Европеец поборол искушение вышвырнуть последнего друга за борт и, притворившись, будто не расслышал, переключил внимание на могучие стены каньона, грозно вздымающиеся в трех километрах к югу. Гордые красные скалы, испещренные темными бороздами, возносились к небесам крутыми уступами. Неужели все это великолепие обречено сгинуть навеки? Мангровые деревья, растущие на болотистых землях нижней дельты, дикие виноградники на самых неприступных вершинах и даже хрупкое голубое небо с растрепанными перистыми облаками… Манмут попытался представить, как эта мирная картина исчезает в огромной квантовой вспышке. Нет, что-то здесь не так.

– Подумай, старина. Может, это все же не бомба?

– Прямо с разбегу другую версию и не сочинишь, – посетовал иониец. – В моем воображении вообще не укладывается такой размах, тут же сумасшедшие силы запрятаны. Технологии – запредельные. Я бы посоветовал обращаться с окаянной штуковиной поласковей, да раз она пережила нападение тех, в колеснице, плюс вторжение в атмосферу, погубившее твою подлодку, значит, не такая уж и неженка. Дай-ка ей лучше доброго пинка, и поговорим о следующем предмете. Что там у нас на очереди?

На очереди была вещь солиднее размерами, зато более доступная для понимания.

– Похоже на лучевой коммуникатор, – произнес европеец. – Сейчас он компактно сложен, хотя нетрудно догадаться, что при активации развернется высокий треножник, широкая тарелка направится в космос и пошлет мощный луч… неведомо чего.

– С какой стати Коросу тащить с собой коммуникатор? – усомнился Орфу. – Комсаты до сих пор носятся по орбите, да и сам корабль отлично справлялся с любыми пересылками. Даже твоя собственная лодка – и то имела связь с системой Юпитера.
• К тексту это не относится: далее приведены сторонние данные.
/-- R194: DAA is the rule's algorithm on integers, reduced mod 256; N is kept, H cleared. -/
def Obligations.DecimalAdjustAlgorithm : Prop :=
  ∀ s : State,
    let r := daaInt s.a.toNat s.flags.n s.flags.h s.flags.c
    Encodes [0x27#8] .daa ∧
    exec .daa s =
      .next { s with
        a := BitVec.ofInt 8 r.1
        f := flagByte (decide (r.1 % 256 = 0)) s.flags.n false r.2
        instClocks := 4 }

/-- R194: after ADD or SUB of two BCD bytes, DAA leaves the two decimal digits of the sum or difference, and C says that it
passed 99 or went below 0. -/
def Obligations.DecimalAdjustGivesDecimalDigits : Prop :=
  ∀ (x y : Nat) (s : State), x < 100 → y < 100 → s.a = bcd x →
    (∃ t u, exec (.addAN (bcd y)) s = .next t ∧ exec .daa t = .next u ∧
      u.a = bcd ((x + y) % 100) ∧ u.flags.c = decide (x + y ≥ 100)) ∧
    (∃ t u, exec (.subAN (bcd y)) s = .next t ∧ exec .daa t = .next u ∧
      u.a = bcd ((x + 100 - y) % 100) ∧ u.flags.c = decide (x < y))

/-- R195 to R197: CPL complements A and sets N and H; SCF sets C and CCF complements it, both clearing N and H; the other flags
are kept. -/
def Obligations.ComplementAndCarryOperations : Prop :=
  ∀ s : State,
    (Encodes [0x2F#8] .cpl ∧
      exec .cpl s =
        .next { s with
          a := BitVec.ofNat 8 (255 - s.a.toNat), f := flagByte s.flags.z true true s.flags.c, instClocks := 4 }) ∧
    (Encodes [0x37#8] .scf ∧
      exec .scf s = .next { s with f := flagByte s.flags.z false false true, instClocks := 4 }) ∧
    (Encodes [0x3F#8] .ccf ∧
      exec .ccf s = .next { s with f := flagByte s.flags.z false false (!s.flags.c), instClocks := 4 })

/-- R198: ADD then SUB of the same operand restores A always; ADC with carry-in c, then SBC of the same operand with carry-in c'
gives A + c - c' mod 256, so A comes back exactly when c' = c. `t` and `x` are any states that hold the sums and give the
operand the same value; run back to back, they are the ADD's and the ADC's own.
It is the law the spec derives in place of the source's sentence (C5). -/
def Obligations.AddSubtractRoundTrip : Prop :=
  ∀ (o : Operand8) (s sum t u sumC x y : State),
    exec (aluInstr .add o) s = .next sum → t.a = sum.a → operandValue t o = operandValue s o →
    exec (aluInstr .sub o) t = .next u →
    exec (aluInstr .adc o) s = .next sumC → x.a = sumC.a → operandValue x o = operandValue s o →
    exec (aluInstr .sbc o) x = .next y →
    u.a = s.a ∧
    y.a = BitVec.ofInt 8 (s.a.toNat + s.flags.c.toNat - x.flags.c.toNat) ∧
    (y.a = s.a ↔ s.flags.c = x.flags.c)

/-! ## 16-bit arithmetic -/

/-- R210: HL gets the sum mod 2^16; H and C are the carries out of bits 11 and 15, N is clear, Z is kept. -/
def Obligations.AddPairToHL : Prop :=
  ∀ (p : Pair) (s : State),
    let a := s.hl.toNat
    let b := (s.pair p).toNat
    Encodes [patternPair 0b00 (pairField p) 1 0b001] (.addHLPair p) ∧
    exec (.addHLPair p) s =
      .next { s.setHL (BitVec.ofNat 16 (a + b)) with
        f := flagByte s.flags.z false (decide (a % 4096 + b % 4096 > 4095)) (decide (a + b > 65535))
        instClocks := 8 }

/-- R211, R212: a pair or SP goes up or down by one, wrapping, and no flag changes. -/
def Obligations.PairIncrementAndDecrement : Prop :=
  ∀ (p : Pair) (s : State),
    (Encodes [patternPair 0b00 (pairField p) 0 0b011] (.incPair p) ∧
      exec (.incPair p) s = .next { s.setPair p (s.pair p + 1#16) with instClocks := 8 }) ∧
    (Encodes [patternPair 0b00 (pairField p) 1 0b011] (.decPair p) ∧
      exec (.decPair p) s = .next { s.setPair p (s.pair p - 1#16) with instClocks := 8 })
– А вдруг адресат вовсе не там? – предположил Манмут.

– А где же?

– Без понятия.

– Кстати, как наш ганимедянин собирался закодировать сообщение? – осведомился краб.

Зрячий моравек удалил нанокарбоновое покрытие и аккуратно исследовал тонкий механизм.
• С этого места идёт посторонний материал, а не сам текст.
@[simp] theorem State.setReg_f (s : State) (r : Reg8) (v : Byte) : (s.setReg r v).f = s.f := by cases r <;> rfl
@[simp] theorem State.setReg_sp (s : State) (r : Reg8) (v : Byte) : (s.setReg r v).sp = s.sp := by cases r <;> rfl
@[simp] theorem State.setReg_pc (s : State) (r : Reg8) (v : Byte) : (s.setReg r v).pc = s.pc := by cases r <;> rfl
@[simp] theorem State.setReg_instClocks (s : State) (r : Reg8) (v : Byte) : (s.setReg r v).instClocks = s.instClocks := by cases r <;> rfl
@[simp] theorem State.setReg_ime (s : State) (r : Reg8) (v : Byte) : (s.setReg r v).ime = s.ime := by cases r <;> rfl
@[simp] theorem State.setReg_isHalted (s : State) (r : Reg8) (v : Byte) : (s.setReg r v).isHalted = s.isHalted := by cases r <;> rfl
@[simp] theorem State.setReg_haltBug (s : State) (r : Reg8) (v : Byte) : (s.setReg r v).haltBug = s.haltBug := by cases r <;> rfl
@[simp] theorem State.setReg_eiImeEnable (s : State) (r : Reg8) (v : Byte) : (s.setReg r v).eiImeEnable = s.eiImeEnable := by cases r <;> rfl
@[simp] theorem State.setReg_fault (s : State) (r : Reg8) (v : Byte) : (s.setReg r v).fault = s.fault := by cases r <;> rfl
@[simp] theorem State.setReg_opAddr (s : State) (r : Reg8) (v : Byte) : (s.setReg r v).opAddr = s.opAddr := by cases r <;> rfl
@[simp] theorem State.setReg_divcnt (s : State) (r : Reg8) (v : Byte) : (s.setReg r v).divcnt = s.divcnt := by cases r <;> rfl
@[simp] theorem State.setReg_tima (s : State) (r : Reg8) (v : Byte) : (s.setReg r v).tima = s.tima := by cases r <;> rfl
@[simp] theorem State.setReg_tma (s : State) (r : Reg8) (v : Byte) : (s.setReg r v).tma = s.tma := by cases r <;> rfl
@[simp] theorem State.setReg_tac (s : State) (r : Reg8) (v : Byte) : (s.setReg r v).tac = s.tac := by cases r <;> rfl
@[simp] theorem State.setReg_ifr (s : State) (r : Reg8) (v : Byte) : (s.setReg r v).ifr = s.ifr := by cases r <;> rfl
@[simp] theorem State.setReg_ie (s : State) (r : Reg8) (v : Byte) : (s.setReg r v).ie = s.ie := by cases r <;> rfl
@[simp] theorem State.setReg_mem (s : State) (r : Reg8) (v : Byte) : (s.setReg r v).mem = s.mem := by cases r <;> rfl
@[simp] theorem State.setReg_busAnswers (s : State) (r : Reg8) (v : Byte) : (s.setReg r v).busAnswers = s.busAnswers := by cases r <;> rfl
@[simp] theorem State.setReg_busEvents (s : State) (r : Reg8) (v : Byte) : (s.setReg r v).busEvents = s.busEvents := by cases r <;> rfl
@[simp] theorem State.setReg_requests (s : State) (r : Reg8) (v : Byte) : (s.setReg r v).requests = s.requests := by cases r <;> rfl
@[simp] theorem State.setReg_bpAddr (s : State) (r : Reg8) (v : Byte) : (s.setReg r v).bpAddr = s.bpAddr := by cases r <;> rfl
@[simp] theorem State.setReg_bpEnabled (s : State) (r : Reg8) (v : Byte) : (s.setReg r v).bpEnabled = s.bpEnabled := by cases r <;> rfl
@[simp] theorem State.setReg_cfg (s : State) (r : Reg8) (v : Byte) : (s.setReg r v).cfg = s.cfg := by cases r <;> rfl
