-- ==== Sys2Proof/Laws/Exec.lean ====
section
/-! SUPPORT. What `exec` does with a view: the shared form, at the view's operands. -/

namespace Sys2Proof.Machine

theorem exec_ldRegReg (r src : Reg8) (s : State) : exec (.ldRegReg r src) s = loadRegReg r src s := by
  cases r <;> cases src <;> rfl

theorem exec_ldRegImm (r : Reg8) (n : Byte) (s : State) : exec (.ldRegImm r n) s = loadRegImm r n s := by
  cases r <;> rfl

theorem exec_ldRegAtHL (r : Reg8) (s : State) : exec (.ldRegAtHL r) s = loadRegAt r s.hl s := by
  cases r <;> rfl

theorem exec_ldAtHLReg (r : Reg8) (s : State) : exec (.ldAtHLReg r) s = storeAt s.hl (s.reg r) s := by
  cases r <;> rfl

theorem exec_ldPairImm (p : Pair) (nn : Word) (s : State) : exec (.ldPairImm p nn) s = loadPairImm p nn s := by
  cases p <;> rfl

theorem exec_push (p : StackPair) (s : State) : exec (.push p) s = pushPair p s := by
  cases p <;> rfl

theorem exec_pop (p : StackPair) (s : State) : exec (.pop p) s = popPair p s := by
  cases p <;> rfl

/-- The ALU operand of a register or (HL) target. -/
def targetOperand : Target → Operand8
  | .reg r => .reg r
  | .atHL => .atHL

theorem exec_aluReg (op : AluOp) (t : Target) (s : State) : exec (.aluReg op t) s = aluOnA op (targetOperand t) s := by
  cases t with
  | atHL => cases op <;> rfl
  | reg r => cases op <;> cases r <;> rfl

theorem exec_aluImm (op : AluOp) (n : Byte) (s : State) : exec (.aluImm op n) s = aluOnA op (.imm n) s := by
  cases op <;> rfl

theorem exec_incReg (r : Reg8) (s : State) : exec (.incReg r) s = incTarget (.reg r) s := by
  cases r <;> rfl

theorem exec_decReg (r : Reg8) (s : State) : exec (.decReg r) s = decTarget (.reg r) s := by
  cases r <;> rfl

theorem exec_addHLPair (p : Pair) (s : State) : exec (.addHLPair p) s = addHL p s := by
  cases p <;> rfl

theorem exec_incPair (p : Pair) (s : State) : exec (.incPair p) s = stepPair 1#16 p s := by
  cases p <;> rfl

theorem exec_decPair (p : Pair) (s : State) : exec (.decPair p) s = stepPair (-1#16) p s := by
  cases p <;> rfl

theorem exec_jpCond (cc : Cond) (nn : Word) (s : State) : exec (.jpCond cc nn) s = jumpCond cc nn s := by
  cases cc <;> rfl

theorem exec_jrCond (cc : Cond) (e : Byte) (s : State) : exec (.jrCond cc e) s = jumpRelCond cc e s := by
  cases cc <;> rfl

theorem exec_callCond (cc : Cond) (nn : Word) (s : State) : exec (.callCond cc nn) s = callCond cc nn s := by
  cases cc <;> rfl

theorem exec_retCond (cc : Cond) (s : State) : exec (.retCond cc) s = returnCond cc s := by
  cases cc <;> rfl

theorem exec_rst (k : Fin 8) (s : State) : exec (.rst k) s = restart k s := by
  fin_cases k <;> rfl

theorem exec_rotate (op : RotOp) (t : Target) (s : State) : exec (.rotate op t) s = rotateTarget op t s := by
  cases t with
  | atHL => cases op <;> rfl
  | reg r => cases op <;> cases r <;> rfl

theorem exec_bit (b : Fin 8) (t : Target) (s : State) : exec (.bit b t) s = bitTarget b t s := by
  cases t with
  | atHL => fin_cases b <;> rfl
  | reg r => fin_cases b <;> cases r <;> rfl

theorem exec_res (b : Fin 8) (t : Target) (s : State) : exec (.res b t) s = resTarget b t s := by
  cases t with
  | atHL => fin_cases b <;> rfl
  | reg r => fin_cases b <;> cases r <;> rfl

theorem exec_set (b : Fin 8) (t : Target) (s : State) : exec (.set b t) s = setTarget b t s := by
  cases t with
  | atHL => fin_cases b <;> rfl
  | reg r => fin_cases b <;> cases r <;> rfl

end Sys2Proof.Machine
end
– Тут есть виртуальные гнезда соединения, – заявил он после осмотра. – Очень удобно: можно загрузить всю визуальную и невизуальную информацию, зашифровать и активировать на месте. Если только начальство не защитило активацию каким-нибудь секретным кодом. Хочешь, подключимся и проверим?

– Нет. Не время.

– Ладно, тогда я закрываю…

– Еще одно. Какого сорта энергией питается устройство?
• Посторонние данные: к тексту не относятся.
theorem test_witness_RegisterFrame :
    exec .nop plain = .next (charged 4 plain) ∧ (∀ r, ¬Writes .nop r) ∧ ¬WritesSP .nop :=
  ⟨rfl, nop_writes_nothing, nop_writes_no_sp⟩

theorem test_witness_FlagFrame : exec .nop plain = .next (charged 4 plain) ∧ ¬WritesFlags .nop := ⟨rfl, nop_writes_no_flag⟩

/-- NOP meets the premise of every clause. -/
theorem test_witness_ExecutionStateFrame :
    exec .nop plain = .next (charged 4 plain) ∧ Instr.nop ≠ .di ∧ Instr.nop ≠ .reti ∧ Instr.nop ≠ .ei ∧ Instr.nop ≠ .halt ∧
      (∀ n, Instr.nop ≠ .stop n) ∧ (∀ b, (b, Instr.nop) ∉ invalidBytes) ∧ storedAddresses .nop plain = [] :=
  ⟨rfl, nofun, nofun, nofun, nofun, nofun, fun b => by simp [invalidBytes], rfl⟩

/-- Both forms that raise a fault, and STOP under both modes. -/
theorem test_witness_EveryInstructionAnswersNext_raises :
    RaisesFault .invalidD3 plain ∧ RaisesFault (.stop 0x00#8) { begin with cfg := { begin.cfg with stopMode := .refuse } } :=
  ⟨.inl ⟨0xD3#8, by decide⟩, .inr ⟨⟨_, rfl⟩, rfl⟩⟩

theorem test_witness_EveryInstructionAnswersNext_completes : ¬RaisesFault .nop plain ∧ ¬RaisesFault (.stop 0x00#8) begin := by
  refine ⟨fun h => ?_, fun h => ?_⟩ <;> rcases h with ⟨b, h⟩ | ⟨⟨n, h⟩, hm⟩
  · simp [invalidBytes] at h
  · cases h
  · simp [invalidBytes] at h
  · exact absurd hm (by decide)

/-- SP at 0x0002 puts the pushed bytes at the bottom of the address space. -/
theorem test_witness_PopAfterPushRestores :
    let s := { plain with sp := 0x0002#16 }
    let t := charged 16 (push16 s.af s)
    s.mem.wf = true ∧ s.busAnswers = [] ∧ ioRegAt (s.sp - 1#16) = none ∧ ioRegAt (s.sp - 2#16) = none ∧
      exec (.push .af) s = .next t ∧ exec (.pop .bc) t = .next (charged 12 ((pop16 t).2.setBC (pop16 t).1)) :=
  ⟨by decide, rfl, by decide, by decide, rfl, rfl⟩

theorem test_witness_ReturnAfterCall :
    let t := charged 24 (call 0x1234#16 plain)
    plain.mem.wf = true ∧ plain.busAnswers = [] ∧ ioRegAt (plain.sp - 1#16) = none ∧
      ioRegAt (plain.sp - 2#16) = none ∧ exec (.callNn 0x1234#16) plain = .next t ∧
      exec .ret t = .next (charged 16 (popPC t)) := ⟨by decide, rfl, by decide, by decide, rfl, rfl⟩

/-- The operand (HL) keeps its value through both pairs of operations. -/
theorem test_witness_AddSubtractRoundTrip :
    runs (aluInstr .add .atHL) plain (fun t => t.a = t.a ∧ operandValue t .atHL = operandValue plain .atHL ∧
        runs (aluInstr .sub .atHL) t fun _ => true) ∧
      runs (aluInstr .adc .atHL) plain (fun v => v.a = v.a ∧ operandValue v .atHL = operandValue plain .atHL ∧
        runs (aluInstr .sbc .atHL) v fun _ => true) := by decide

theorem test_witness_DecimalAdjustGivesDecimalDigits :
    ((0 < 100 ∧ 99 < 100 ∧ ({ plain with a := 0x00#8 } : State).a = bcd 0) ∧
      (99 < 100 ∧ 0 < 100 ∧ ({ plain with a := 0x99#8 } : State).a = bcd 99)) := by decide

theorem test_witness_StopByMode :
    begin.cfg.stopMode = .asHalt ∧ ({ begin with cfg := { begin.cfg with stopMode := .refuse } } : State).cfg.stopMode = .refuse := by
  decide

/-- STOP at the end of the address space under `refuse`, with and without the HALT bug. -/
theorem test_witness_StopByMode_step :
    ∀ bug, let s := { code [0x10#8, 0x00#8] { begin with pc := 0xFFFE#16 } with
        cfg := { begin.cfg with stopMode := .refuse }, haltBug := bug }
      FetchesNow s ∧ s.cfg.stopMode = .refuse ∧ (memRead (boundaryState s).pc (boundaryState s)).1 = 0x10#8 := by
  intro bug
  cases bug <;> exact ⟨⟨rfl, rfl, rfl, by decide⟩, rfl, rfl⟩

theorem test_witness_InvalidOpcodesRecordTheFault :
    (0xD3#8, Instr.invalidD3) ∈ invalidBytes ∧ (0xFD#8, Instr.invalidFD) ∈ invalidBytes := by decide

/-- An invalid byte at PC, an EI armed. -/
theorem test_witness_InvalidOpcodesRecordTheFault_step :
    let s := { code [0xFD#8] begin with eiImeEnable := true }
    FetchesNow s ∧ (memRead (boundaryState s).pc (boundaryState s)).1 = 0xFD#8 := ⟨⟨rfl, rfl, rfl, by decide⟩, rfl⟩

/-- A three-byte instruction at the end of the address space, after an EI. -/
theorem test_witness_StepRunsTheDecodedInstruction :
    let s := { code [0x31#8, 0x34#8] { begin with pc := 0xFFFD#16 } with eiImeEnable := true, ie := 0x12#8 }
    FetchesNow s ∧ decode ((memRead 0xFFFD#16 (boundaryState s)).1 ::
      (readBytes 2 0xFFFE#16 (memRead 0xFFFD#16 (boundaryState s)).2).1) = .ok (.ldSPNn 0x1234#16, []) :=
  ⟨⟨rfl, rfl, rfl, by decide⟩, rfl⟩

/-- Under the HALT bug the byte at PC is read twice: 0x06 is then LD B,0x06. -/
theorem test_witness_StepRunsTheDecodedInstruction_haltBug :
    let s := { code [0x06#8] begin with haltBug := true }
    FetchesNow s ∧ decode ((memRead 0xC000#16 (boundaryState s)).1 ::
      (readBytes 1 0xC000#16 (memRead 0xC000#16 (boundaryState s)).2).1) = .ok (.ldBN 0x06#8, []) :=
  ⟨⟨rfl, rfl, rfl, by decide⟩, rfl⟩

theorem test_witness_CountingTick : flying.fault = none ∧ flying.instClocks = 23 + 1 := by decide

theorem test_witness_InstructionOccupiesItsCost : flying.fault = none ∧ 0 < flying.instClocks ∧ 23 < flying.instClocks := by decide

theorem test_witness_Dispatch_vblank :
    due.fault = none ∧ due.instClocks = 0 ∧ due.ime = true ∧
      (due.ie.setWidth 5 &&& (timerStep (requesterMove due)).ifr).getLsbD Source.vblank.bit = true ∧
      ∀ k < Source.vblank.bit, (due.ie.setWidth 5 &&& due.ifr).getLsbD k = false := by decide

/-- The timer requests in the very tick that dispatches it. -/
theorem test_witness_Dispatch_timer :
    let s := { due with ifr := 0b11000#5, divcnt := 0x000F#16, tac := 0b101#3, tima := 0xFF#8 }
    let s1 := timerStep (requesterMove s)
    s.fault = none ∧ s.instClocks = 0 ∧ s.ime = true ∧ (s1.ie.setWidth 5 &&& s1.ifr).getLsbD Source.timer.bit = true ∧
      ∀ k < Source.timer.bit, (s1.ie.setWidth 5 &&& s1.ifr).getLsbD k = false := by decide

theorem test_witness_Dispatch_joypad :
    let s := { due with ifr := 0b10000#5 }
    let s1 := timerStep (requesterMove s)
    (s1.ie.setWidth 5 &&& s1.ifr).getLsbD Source.joypad.bit = true ∧
      ∀ k < Source.joypad.bit, (s1.ie.setWidth 5 &&& s1.ifr).getLsbD k = false := by decide

theorem test_witness_HaltedBoundary_charges :
    asleep.fault = none ∧ asleep.instClocks = 0 ∧ asleep.isHalted = true ∧ pending (timerStep (requesterMove asleep)) = 0#5 := by
  decide

theorem test_witness_HaltedBoundary_wakes :
    let s := { asleep with ie := 0x10#8, requests := [{ vblank := false, lcdStat := false, serial := false, joypad := true }] }
    s.fault = none ∧ s.instClocks = 0 ∧ s.isHalted = true ∧ pending (timerStep (requesterMove s)) ≠ 0#5 ∧ s.ime = false := by
  decide

/-- EI armed, an interrupt pending, and NOP, DI, another EI or an invalid byte next; awake, and halted until the wake. -/
theorem test_witness_EiTakesEffect :
    ∀ op ∈ [0x00#8, 0xF3#8, 0xFB#8, 0xD3#8], ∀ asleep,
      let s := { code [op] begin with isHalted := asleep, eiImeEnable := true, ie := 0x01#8, ifr := 0b00001#5 }
      s.fault = none ∧ s.instClocks = 0 ∧ (boundaryState s).isHalted = false ∧ s.ime = false ∧ s.eiImeEnable = true ∧
        steps s (fun _ => true) := by decide

theorem test_witness_ImeIsSet_ei :
    steps { code [0x00#8] begin with eiImeEnable := true } (fun t => t.ime = true) ∧ begin.ime = false := by decide

theorem test_witness_ImeIsSet_reti : steps (code [0xD9#8] begin) (fun t => t.ime = true) := by decide

theorem test_witness_FaultIsTerminal :
    ({ begin with fault := some (.refusedStop 0xC000#16) } : State).fault = some (.refusedStop 0xC000#16) ∧
      steps (code [0xFD#8] begin) (fun t => t.fault = some (.invalidOpcode 0xFD#8 0xC000#16)) ∧
      steps { code [0x10#8, 0x00#8] begin with cfg := { begin.cfg with stopMode := .refuse } }
        (fun t => t.fault = some (.refusedStop 0xC000#16)) := by decide

theorem test_witness_DispatchWithinTwentyFourTicks :
    let s := { due with instClocks := 24 }
    s.Inv ∧ s.fault = none ∧ s.ime = true ∧ pending s ≠ 0#5 := ⟨⟨by decide, by decide, by decide, by decide, by decide⟩,
      by decide, by decide, by decide⟩

theorem test_witness_PowerOnValues :
    Config.default.bootRom = .bypassed ∧ Config.simulatedDefault.bootRom = .simulated := by decide

theorem test_witness_StepKeepsTheInvariant : due.Inv ∧ steps due (fun _ => true) :=
  ⟨⟨by decide, by decide, by decide, by decide, by decide⟩, by decide⟩

theorem test_witness_StepKeepsParametersAndBreakpoint : steps flying (fun _ => true) := by decide

theorem test_witness_tickOnce :
    steps flying (fun t => t.fault = none ∧ t.instClocks ≠ 0) ∧
      step { begin with fault := some (.refusedStop 0xC000#16) } = .fault (.stuck (.refusedStop 0xC000#16)) := ⟨by decide, rfl⟩

/-- The last tick of an instruction is a Boundary; with and without a matching breakpoint. -/
theorem test_witness_tickChecked :
    let s := { begin with instClocks := 1, bpEnabled := true, bpAddr := 0xC000#16 }
    (tickOnce s).1 = .boundary ∧ (tickOnce s).2.bpEnabled = true ∧ (tickOnce s).2.pc = (tickOnce s).2.bpAddr ∧
      (tickOnce { s with bpAddr := 0xC001#16 }).1 = .boundary ∧ (tickOnce flying).1 ≠ .boundary := by decide

theorem test_witness_tickInstr_four : ∃ t, GoesOn 3 flying t :=
  ⟨_, _, _, rfl, .inl rfl, _, _, rfl, .inl rfl, _, _, rfl, .inl rfl, rfl⟩

/-- A fault and Stuck at the first tick, a hit at the second, and a fault at the third, past an unmatched Boundary. -/
theorem test_witness_tickInstr_early :
    Ends (tickChecked (code [0xD3#8] begin)).1 ∧
    Ends (tickChecked { begin with fault := some (.refusedStop 0xC000#16) }).1 ∧
    (∃ t, GoesOn 1 { begin with instClocks := 2, bpEnabled := true, bpAddr := 0xC000#16 } t ∧ Ends (tickChecked t).1) ∧
    (∃ t, GoesOn 2 { code [0xD3#8] begin with instClocks := 2 } t ∧ Ends (tickChecked t).1) :=
  ⟨.inl rfl, .inr (.inl rfl), ⟨_, ⟨_, _, rfl, .inl rfl, rfl⟩, .inr (.inr rfl)⟩,
    ⟨_, ⟨_, _, rfl, .inl rfl, _, _, rfl, .inr rfl, rfl⟩, .inl rfl⟩⟩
Незнакомый с чуждыми технологиями европеец рассказал в общих чертах.

– Ну и ну! – присвистнул иониец. – Искусственная антиматерия. Консорциум Пяти Лун использовал подобное топливо при первых межзвездных перелетах. Подключись мы с тобой к этой кормушке, силенок хватило бы на многие земные столетия.

– Выходит… – Сердце Манмута учащенно заколотилось. – Если заменить ею сгоревший термоядерный двигатель «Смуглой леди»…

Иониец погрузился в молчание и, наконец, с неохотой выдавил:

– Не-е, вряд ли получится. Когда чудовищная сила вырывается на волю с чудовищной скоростью, она неуправляема. Мы-то с тобой еще нашли бы способ подпитаться от энергетического поля, но заправить лодку? Тем более что сперва нужно починить судно. А ты, если я правильно понял, не сумеешь сделать этого в одиночку?

– Тут потребуются доки Хаоса Конамара… – Манмут ощутил странную смесь сожаления и облегчения, осознав, что для его бедной подводной лодки не осталось надежды. Как ни скорбел он о непоправимой утрате, мысль о том, чтобы повернуть и проплыть обратно две тысячи с лишним километров, портила и без того угрюмое настроение.

Последним под руку попался самый большой, увесистый и самый непостижимый для понимания европейца объект: бамбуковая корзина полутораметровой высоты с основанием два на два метра, упакованная в прозрачный трансполимер. Внутри знаток Шекспира обнаружил сотни квадратных метров микротонкого «шпионского» полиэтилена со вшитыми в него полосками высокопроизводительных солнечных батарей, четыре газовых баллона (датчики засекли гелий, азото-кислородную смесь и метанол), восемь атмосферных реактивных двигателей со встроенными контроллерами и, наконец, двенадцать аккуратно сложенных пятнадцатиметровых углепластовых тросов, присоединенных ко всем четырем сторонам корзины.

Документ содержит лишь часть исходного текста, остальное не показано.